Start of Input data
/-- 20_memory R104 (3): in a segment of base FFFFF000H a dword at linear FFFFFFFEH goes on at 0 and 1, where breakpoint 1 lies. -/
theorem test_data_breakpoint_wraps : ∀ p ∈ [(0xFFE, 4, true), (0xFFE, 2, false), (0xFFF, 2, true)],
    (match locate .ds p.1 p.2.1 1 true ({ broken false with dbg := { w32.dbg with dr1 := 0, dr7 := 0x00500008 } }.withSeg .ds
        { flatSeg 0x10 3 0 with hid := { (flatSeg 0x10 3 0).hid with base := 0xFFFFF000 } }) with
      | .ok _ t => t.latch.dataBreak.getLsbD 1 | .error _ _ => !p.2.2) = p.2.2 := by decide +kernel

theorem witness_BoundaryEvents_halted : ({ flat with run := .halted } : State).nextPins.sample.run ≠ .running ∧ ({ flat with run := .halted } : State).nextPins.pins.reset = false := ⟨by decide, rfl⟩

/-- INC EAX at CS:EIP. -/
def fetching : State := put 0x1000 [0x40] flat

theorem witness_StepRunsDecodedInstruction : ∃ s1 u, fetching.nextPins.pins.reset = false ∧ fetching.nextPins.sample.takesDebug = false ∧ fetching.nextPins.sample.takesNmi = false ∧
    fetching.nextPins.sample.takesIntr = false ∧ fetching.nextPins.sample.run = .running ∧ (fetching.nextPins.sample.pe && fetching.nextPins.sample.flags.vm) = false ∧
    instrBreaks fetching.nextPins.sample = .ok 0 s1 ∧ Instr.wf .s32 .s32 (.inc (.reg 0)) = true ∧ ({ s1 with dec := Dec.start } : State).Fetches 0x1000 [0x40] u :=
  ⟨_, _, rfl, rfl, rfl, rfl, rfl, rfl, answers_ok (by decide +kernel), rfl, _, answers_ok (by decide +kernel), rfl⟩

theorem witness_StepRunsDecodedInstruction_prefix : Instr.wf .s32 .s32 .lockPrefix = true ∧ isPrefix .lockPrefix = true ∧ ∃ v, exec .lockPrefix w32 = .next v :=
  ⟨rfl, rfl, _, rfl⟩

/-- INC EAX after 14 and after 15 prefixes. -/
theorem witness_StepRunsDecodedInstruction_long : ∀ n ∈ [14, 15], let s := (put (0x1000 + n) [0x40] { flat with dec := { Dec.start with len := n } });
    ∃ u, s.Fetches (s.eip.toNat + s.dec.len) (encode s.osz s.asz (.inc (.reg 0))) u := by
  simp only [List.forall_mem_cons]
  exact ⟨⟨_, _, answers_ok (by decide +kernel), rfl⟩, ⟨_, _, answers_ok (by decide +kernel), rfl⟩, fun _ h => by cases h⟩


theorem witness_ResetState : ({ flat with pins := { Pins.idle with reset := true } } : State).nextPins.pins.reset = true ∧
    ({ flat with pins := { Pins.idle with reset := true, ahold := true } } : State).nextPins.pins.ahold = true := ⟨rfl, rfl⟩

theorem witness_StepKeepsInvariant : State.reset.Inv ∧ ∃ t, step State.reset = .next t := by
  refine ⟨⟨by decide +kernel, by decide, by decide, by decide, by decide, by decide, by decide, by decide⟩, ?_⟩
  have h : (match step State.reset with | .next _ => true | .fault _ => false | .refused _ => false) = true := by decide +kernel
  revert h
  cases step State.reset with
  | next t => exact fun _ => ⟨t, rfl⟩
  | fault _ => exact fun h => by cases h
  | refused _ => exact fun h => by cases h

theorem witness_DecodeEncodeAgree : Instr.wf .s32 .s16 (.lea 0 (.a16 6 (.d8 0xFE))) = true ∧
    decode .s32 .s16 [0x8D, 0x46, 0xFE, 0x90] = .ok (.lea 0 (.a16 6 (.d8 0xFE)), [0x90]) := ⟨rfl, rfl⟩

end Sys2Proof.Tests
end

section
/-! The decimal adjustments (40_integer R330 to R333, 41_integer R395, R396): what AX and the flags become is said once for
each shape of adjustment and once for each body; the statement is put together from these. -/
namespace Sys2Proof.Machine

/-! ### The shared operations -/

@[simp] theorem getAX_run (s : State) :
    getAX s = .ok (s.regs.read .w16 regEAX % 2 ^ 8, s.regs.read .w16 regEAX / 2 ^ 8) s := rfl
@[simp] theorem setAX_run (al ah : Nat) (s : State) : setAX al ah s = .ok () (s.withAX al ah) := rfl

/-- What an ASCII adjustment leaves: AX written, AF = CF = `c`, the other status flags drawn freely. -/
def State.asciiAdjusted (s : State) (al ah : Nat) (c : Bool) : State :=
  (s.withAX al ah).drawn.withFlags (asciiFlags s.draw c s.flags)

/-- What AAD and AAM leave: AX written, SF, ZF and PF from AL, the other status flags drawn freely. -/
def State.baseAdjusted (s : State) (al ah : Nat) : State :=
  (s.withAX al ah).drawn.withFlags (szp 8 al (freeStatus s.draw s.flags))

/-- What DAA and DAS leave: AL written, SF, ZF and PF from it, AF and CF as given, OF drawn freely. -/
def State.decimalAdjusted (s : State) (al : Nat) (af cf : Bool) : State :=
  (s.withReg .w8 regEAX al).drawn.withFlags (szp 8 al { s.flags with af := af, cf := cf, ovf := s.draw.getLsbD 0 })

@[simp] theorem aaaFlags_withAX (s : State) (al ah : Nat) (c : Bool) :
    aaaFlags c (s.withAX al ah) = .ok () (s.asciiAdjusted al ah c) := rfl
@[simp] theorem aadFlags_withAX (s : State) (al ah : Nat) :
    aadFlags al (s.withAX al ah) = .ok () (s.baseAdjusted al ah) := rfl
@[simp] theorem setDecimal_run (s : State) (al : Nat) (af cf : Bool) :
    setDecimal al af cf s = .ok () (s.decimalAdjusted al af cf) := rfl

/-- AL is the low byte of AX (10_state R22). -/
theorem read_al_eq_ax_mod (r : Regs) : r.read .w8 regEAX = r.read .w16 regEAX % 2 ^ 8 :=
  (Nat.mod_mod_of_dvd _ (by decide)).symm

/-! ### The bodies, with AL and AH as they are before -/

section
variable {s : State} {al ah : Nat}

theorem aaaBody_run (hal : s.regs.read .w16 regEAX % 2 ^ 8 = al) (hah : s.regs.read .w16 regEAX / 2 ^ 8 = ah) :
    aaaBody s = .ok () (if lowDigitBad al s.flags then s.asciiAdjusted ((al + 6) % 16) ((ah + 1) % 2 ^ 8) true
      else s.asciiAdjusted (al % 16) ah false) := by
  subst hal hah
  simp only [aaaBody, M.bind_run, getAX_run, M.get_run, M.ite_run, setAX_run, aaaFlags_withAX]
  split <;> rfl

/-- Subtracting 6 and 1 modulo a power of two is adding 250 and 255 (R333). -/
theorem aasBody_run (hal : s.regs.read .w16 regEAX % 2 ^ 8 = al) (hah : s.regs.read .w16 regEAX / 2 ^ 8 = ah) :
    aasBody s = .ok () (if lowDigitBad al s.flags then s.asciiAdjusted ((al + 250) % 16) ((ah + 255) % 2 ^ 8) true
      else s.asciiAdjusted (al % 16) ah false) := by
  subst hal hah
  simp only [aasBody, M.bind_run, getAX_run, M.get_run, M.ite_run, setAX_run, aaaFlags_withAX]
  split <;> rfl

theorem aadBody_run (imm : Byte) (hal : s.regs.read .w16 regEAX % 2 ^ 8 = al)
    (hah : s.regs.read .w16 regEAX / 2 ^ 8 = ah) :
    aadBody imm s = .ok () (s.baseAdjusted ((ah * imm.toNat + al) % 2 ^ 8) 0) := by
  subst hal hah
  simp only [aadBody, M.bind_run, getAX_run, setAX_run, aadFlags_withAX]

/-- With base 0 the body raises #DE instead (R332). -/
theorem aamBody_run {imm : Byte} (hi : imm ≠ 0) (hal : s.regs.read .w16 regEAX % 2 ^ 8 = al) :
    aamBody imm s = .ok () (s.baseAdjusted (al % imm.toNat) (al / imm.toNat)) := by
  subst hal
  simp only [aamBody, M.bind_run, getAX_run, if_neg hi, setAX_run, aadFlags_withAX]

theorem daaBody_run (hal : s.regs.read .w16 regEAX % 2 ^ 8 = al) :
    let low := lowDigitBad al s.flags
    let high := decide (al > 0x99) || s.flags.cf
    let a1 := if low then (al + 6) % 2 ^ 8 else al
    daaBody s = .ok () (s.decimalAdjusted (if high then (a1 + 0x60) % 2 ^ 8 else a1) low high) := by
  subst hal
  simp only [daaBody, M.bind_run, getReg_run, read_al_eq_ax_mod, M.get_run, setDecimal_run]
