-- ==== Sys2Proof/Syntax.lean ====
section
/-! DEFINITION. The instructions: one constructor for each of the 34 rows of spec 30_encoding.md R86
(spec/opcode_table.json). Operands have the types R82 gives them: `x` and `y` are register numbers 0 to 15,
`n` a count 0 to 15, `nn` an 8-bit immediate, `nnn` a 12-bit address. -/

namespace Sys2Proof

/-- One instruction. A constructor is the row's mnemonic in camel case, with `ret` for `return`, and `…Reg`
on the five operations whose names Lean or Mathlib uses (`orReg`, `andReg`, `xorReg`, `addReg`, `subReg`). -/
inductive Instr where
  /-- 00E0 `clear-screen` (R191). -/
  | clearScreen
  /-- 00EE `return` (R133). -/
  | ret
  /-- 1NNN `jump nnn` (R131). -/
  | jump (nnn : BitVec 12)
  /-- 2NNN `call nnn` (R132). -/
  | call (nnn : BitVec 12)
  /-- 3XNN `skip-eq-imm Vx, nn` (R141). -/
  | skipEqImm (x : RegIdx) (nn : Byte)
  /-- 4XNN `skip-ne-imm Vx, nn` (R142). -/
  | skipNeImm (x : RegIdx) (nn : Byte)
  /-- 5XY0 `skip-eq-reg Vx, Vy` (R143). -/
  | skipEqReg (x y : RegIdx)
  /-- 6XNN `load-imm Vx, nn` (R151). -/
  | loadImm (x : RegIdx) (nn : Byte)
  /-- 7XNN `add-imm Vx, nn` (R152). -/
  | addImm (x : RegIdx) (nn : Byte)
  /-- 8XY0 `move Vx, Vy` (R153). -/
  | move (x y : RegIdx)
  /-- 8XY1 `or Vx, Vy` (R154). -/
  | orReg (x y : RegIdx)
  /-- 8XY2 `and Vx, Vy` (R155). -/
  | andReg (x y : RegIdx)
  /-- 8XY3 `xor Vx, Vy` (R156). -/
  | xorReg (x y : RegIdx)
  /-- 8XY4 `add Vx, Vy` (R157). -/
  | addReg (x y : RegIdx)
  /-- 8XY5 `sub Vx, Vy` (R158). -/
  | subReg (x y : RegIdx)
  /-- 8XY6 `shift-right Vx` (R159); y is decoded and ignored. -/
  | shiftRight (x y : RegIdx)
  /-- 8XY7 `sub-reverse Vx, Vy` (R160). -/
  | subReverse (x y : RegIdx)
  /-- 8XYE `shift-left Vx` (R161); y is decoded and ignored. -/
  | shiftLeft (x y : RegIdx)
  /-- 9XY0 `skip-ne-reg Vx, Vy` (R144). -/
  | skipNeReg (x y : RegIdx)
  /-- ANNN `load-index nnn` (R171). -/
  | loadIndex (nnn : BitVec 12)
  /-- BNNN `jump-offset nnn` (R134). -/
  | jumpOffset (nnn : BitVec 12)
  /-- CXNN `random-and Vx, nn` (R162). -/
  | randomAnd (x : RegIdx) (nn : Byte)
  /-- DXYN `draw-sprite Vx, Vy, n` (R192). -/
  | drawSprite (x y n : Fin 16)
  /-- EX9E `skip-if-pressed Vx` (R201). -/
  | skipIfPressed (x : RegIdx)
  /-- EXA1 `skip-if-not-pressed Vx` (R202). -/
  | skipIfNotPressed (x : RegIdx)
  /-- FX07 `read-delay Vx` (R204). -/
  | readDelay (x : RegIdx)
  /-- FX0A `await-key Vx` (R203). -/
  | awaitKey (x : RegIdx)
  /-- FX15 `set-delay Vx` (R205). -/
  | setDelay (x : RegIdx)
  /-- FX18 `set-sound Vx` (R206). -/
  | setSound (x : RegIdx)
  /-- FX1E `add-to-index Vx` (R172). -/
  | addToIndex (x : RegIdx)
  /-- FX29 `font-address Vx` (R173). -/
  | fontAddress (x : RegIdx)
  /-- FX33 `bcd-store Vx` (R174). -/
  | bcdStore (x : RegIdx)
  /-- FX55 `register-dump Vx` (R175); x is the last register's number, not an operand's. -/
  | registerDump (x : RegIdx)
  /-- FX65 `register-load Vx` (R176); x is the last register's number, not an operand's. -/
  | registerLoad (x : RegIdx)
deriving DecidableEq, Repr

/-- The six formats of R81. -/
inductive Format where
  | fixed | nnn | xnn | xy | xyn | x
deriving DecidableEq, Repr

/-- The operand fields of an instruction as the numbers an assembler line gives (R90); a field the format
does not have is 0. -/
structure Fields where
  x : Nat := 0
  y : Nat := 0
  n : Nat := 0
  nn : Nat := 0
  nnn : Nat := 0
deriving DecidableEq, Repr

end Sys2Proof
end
End of Input data
[The task]: The lines to copy run from the start of the records above through the line holding "15 prefixes. -/"; give them exactly, both ends included, and nothing else.

[Result]:
/-- 20_memory R104 (3): in a segment of base FFFFF000H a dword at linear FFFFFFFEH goes on at 0 and 1, where breakpoint 1 lies. -/
theorem test_data_breakpoint_wraps : ∀ p ∈ [(0xFFE, 4, true), (0xFFE, 2, false), (0xFFF, 2, true)],
    (match locate .ds p.1 p.2.1 1 true ({ broken false with dbg := { w32.dbg with dr1 := 0, dr7 := 0x00500008 } }.withSeg .ds
        { flatSeg 0x10 3 0 with hid := { (flatSeg 0x10 3 0).hid with base := 0xFFFFF000 } }) with
      | .ok _ t => t.latch.dataBreak.getLsbD 1 | .error _ _ => !p.2.2) = p.2.2 := by decide +kernel

theorem witness_BoundaryEvents_halted : ({ flat with run := .halted } : State).nextPins.sample.run ≠ .running ∧ ({ flat with run := .halted } : State).nextPins.pins.reset = false := ⟨by decide, rfl⟩

/-- INC EAX at CS:EIP. -/
def fetching : State := put 0x1000 [0x40] flat

theorem witness_StepRunsDecodedInstruction : ∃ s1 u, fetching.nextPins.pins.reset = false ∧ fetching.nextPins.sample.takesDebug = false ∧ fetching.nextPins.sample.takesNmi = false ∧
    fetching.nextPins.sample.takesIntr = false ∧ fetching.nextPins.sample.run = .running ∧ (fetching.nextPins.sample.pe && fetching.nextPins.sample.flags.vm) = false ∧
    instrBreaks fetching.nextPins.sample = .ok 0 s1 ∧ Instr.wf .s32 .s32 (.inc (.reg 0)) = true ∧ ({ s1 with dec := Dec.start } : State).Fetches 0x1000 [0x40] u :=
  ⟨_, _, rfl, rfl, rfl, rfl, rfl, rfl, answers_ok (by decide +kernel), rfl, _, answers_ok (by decide +kernel), rfl⟩

theorem witness_StepRunsDecodedInstruction_prefix : Instr.wf .s32 .s32 .lockPrefix = true ∧ isPrefix .lockPrefix = true ∧ ∃ v, exec .lockPrefix w32 = .next v :=
  ⟨rfl, rfl, _, rfl⟩

/-- INC EAX after 14 and after 15 prefixes. -/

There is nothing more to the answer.